1Step 1: Analyze the Forces Involved

The forces acting on the piano include the gravitational force, the normal force from the ramp, and the force applied by the man. Since there's no appreciable friction, we don't consider a friction force.

2Step 2: Determine Gravitational Force Components

First, calculate the gravitational force acting down the ramp. The gravitational force can be decomposed into two components relative to the inclined plane: a component parallel to the plane and a component perpendicular to it. The weight of the piano is given by: \[ F_g = m \cdot g = 180 \times 9.8 = 1764 \text{ N} \]The component of gravitational force parallel to the incline is: \[ F_{g,\parallel} = F_g \cdot \sin(\theta) = 1764 \cdot \sin(11.0^{\circ}) \approx 337 \text{ N} \]

3Step 3: Calculate Required Force for Parallel Push (a)

To move the piano at constant velocity down the ramp, the man must exert a force of the same magnitude but opposite in direction to the gravitational component parallel to the plane.
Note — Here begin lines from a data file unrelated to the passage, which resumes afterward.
/-- The bits `n-1` to `0` of `v`, the first one first. -/
def highBits (v : Word) (n : Nat) : List Bool := (List.range n).map fun k => v.getLsbD (n - 1 - k)

theorem highBits_succ (v : Word) (n : Nat) : highBits v (n + 1) = v.getLsbD n :: highBits v n := by
  simp only [highBits, List.range_succ_eq_map, List.map_cons, List.map_map, List.cons.injEq]
  refine ⟨rfl, List.map_congr_left fun k _ => ?_⟩
  rw [Function.comp_apply]
  congr 1
  omega

/-- The bits written move the writer as many bits on, and `FLAGS` grows only where it has room. -/
theorem bwBits_count {c : Config} (hc : c.Bounded) {v : Word} {n : Nat} {s t : State} (h : bwBits c v n s = .ok () t) :
    8 * t.len .flags + t.bwCnt.toNat = 8 * s.len .flags + s.bwCnt.toNat + n ∧
      (t.len .flags = s.len .flags ∨ t.len .flags ≤ capacity c .flags) := by
  induction n generalizing s with
  | zero =>
    cases h
    exact ⟨rfl, .inl rfl⟩
  | succ n ih =>
    obtain ⟨⟨⟩, u, hu, ht⟩ := Res.bind_eq_ok.mp h
    obtain ⟨h1, h2⟩ := bwWbit_count hc hu
    obtain ⟨h3, h4⟩ := ih ht
    omega

theorem bwBits_writerBits {c : Config} (hc : c.Bounded) {v : Word} {n : Nat} {s t : State} (hw : s.WriterInv)
    (h : bwBits c v n s = .ok () t) : t.writerBits = s.writerBits ++ highBits v n := by
  induction n generalizing s with
  | zero =>
    cases h
    simp [highBits]
  | succ n ih =>
    obtain ⟨⟨⟩, u, hu, ht⟩ := Res.bind_eq_ok.mp h
    obtain ⟨hinv, hbits⟩ := bwWbit_writerBits hc hw hu
    rw [ih hinv ht, hbits, highBits_succ, List.append_assoc, List.singleton_append]

/-- An open writer with room for the bytes that get complete takes the bits. -/
theorem bwBits_ok {c : Config} (hc : c.Bounded) {v : Word} {n : Nat} {s : State} (ho : bwOpen c s = true)
    (hroom : (s.bwCnt.toNat + n) / 8 = 0 ∨ s.len .flags + (s.bwCnt.toNat + n) / 8 ≤ capacity c .flags) :
    ∃ t, bwBits c v n s = .ok () t := by
  induction n generalizing s with
  | zero => exact ⟨s, rfl⟩
  | succ n ih =>
    have h7 : s.bwCnt = 7#3 → s.len .flags < capacity c .flags := fun h => by
      have h7 : s.bwCnt.toNat = 7 := congrArg BitVec.toNat h
      omega
    obtain ⟨u, hu, hframe⟩ := bwWbit_ok (b := v.getLsbD n) ho h7
    have hopen : bwOpen c u = true := by
      have hf : u.bwFlushed = s.bwFlushed := by simpa [State.withoutWriter] using congrArg State.bwFlushed hframe
      rw [← ho, bwOpen, bwOpen, hf]
    have hcnt := (bwWbit_count hc hu).1
    have hlt := u.bwCnt.isLt
    obtain ⟨t, ht⟩ := ih hopen (by omega)
    exact ⟨t, by rw [bwBits, hu, Res.bind_ok, ht]⟩

/-- Bits that complete bytes for which `FLAGS` has no room are refused (20_memory R70). -/
theorem bwBits_full {c : Config} (hc : c.Bounded) {v : Word} {n : Nat} {s : State} (h1 : 1 ≤ (s.bwCnt.toNat + n) / 8)
    (hl : capacity c .flags < s.len .flags + (s.bwCnt.toNat + n) / 8) : bwBits c v n s = .refused := by
  refine (bwBits_quiet c v n s).eq_refused fun _ t ht => ?_
  obtain ⟨hcount, hcap⟩ := bwBits_count hc ht
  have := t.bwCnt.isLt
  omega

/-- The check of `BW.WBITS` passes or refuses; it raises nothing. -/
theorem bwWbits_eq {c : Config} {v n : Word} {s : State} :
    bwWbits c v n s = if n.toNat ≤ 32 ∧ bwOpen c s = true then bwBits c v n.toNat s else .refused := by
  by_cases h : n.toNat ≤ 32 ∧ bwOpen c s = true
  · rw [if_pos h, bwWbits, checked_pass (by simpa using h) (by simp)]
  · rw [if_neg h, bwWbits, checked_refuses (by simpa using h)]

/-- Settles O16: bit by bit, `bwBits_writerBits` says what is held and `bwBits_count` how many bytes got complete. -/
theorem bwWbitsResult : Obligations.BwWbitsResult := by
  intro s hs
  have hcnt := s.bwCnt.isLt
  have hbody : bodyOf .bwWbits s = bwWbits s.cfg s.arg0 s.arg1 s := rfl
  rw [bwWbits_eq] at hbody
  refine ⟨fun hw ho hc hn hroom => ?_, fun hc hn h1 hl => ?_, fun h => ?_⟩
  · obtain ⟨t, hbits⟩ := bwBits_ok hc (v := s.arg0) ho hroom
    rw [if_pos ⟨hn, ho⟩, hbits] at hbody
    have ht := exec_of_ok (i := .bwWbits) (by decide) hs hbody
    obtain ⟨hfields, hkept⟩ := exec_storesIn (sp := .flags) (n := s.len .flags) hc ht (.inr (by decide)) (by decide)
      (fun x => by cases x <;> rfl)
    have hcount := (bwBits_count hc hbits).1
    have hheld := bwBits_writerBits hc hw hbits
    have hlt := t.bwCnt.isLt
    have hlen : t.len .flags = s.len .flags + (s.bwCnt.toNat + s.arg1.toNat) / 8 := by omega
    exact ⟨_, ht, rfl, hheld, hlen, hfields, hkept⟩
  · refine exec_of_refused (i := .bwWbits) (by decide) hs (hbody.trans ?_)
    rw [bwBits_full hc h1 hl, ite_self]
  · refine exec_of_refused (i := .bwWbits) (by decide) hs (hbody.trans (if_neg ?_))
    rintro ⟨hn, ho⟩
    rcases h with h | h
    · rw [ho] at h
      cases h
    · omega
Thus, if the man pushes downward along the plane, the force is:\[ F_{\text{man}} = F_{g,\parallel} = 337 \text{ N} \]

4Step 4: Calculate Force for Upward Push (b)

If the man pushes the piano up the incline, the applied force must overcome both the gravitational component down the incline and the opposite motion at constant velocity:\[ F_{\text{man}} = 2 \times F_{g,\parallel} = 2 \times 337 = 674 \text{ N} \]

5Step 5: Calculate Horizontal Push Force (c)

For a horizontal push, we must consider the angle of the ramp. The horizontal force required can be calculated using trigonometric identities:The force exerted horizontally $ F_{h} $ creates a component along the incline that matches the gravitational force:\[ F_{h} \cdot \cos(11.0^{\circ}) = F_{g,\parallel} \]Solving for $ F_{h} $:\[ F_{h} = \frac{337}{\cos(11.0^{\circ})} \approx 342 \text{ N} \]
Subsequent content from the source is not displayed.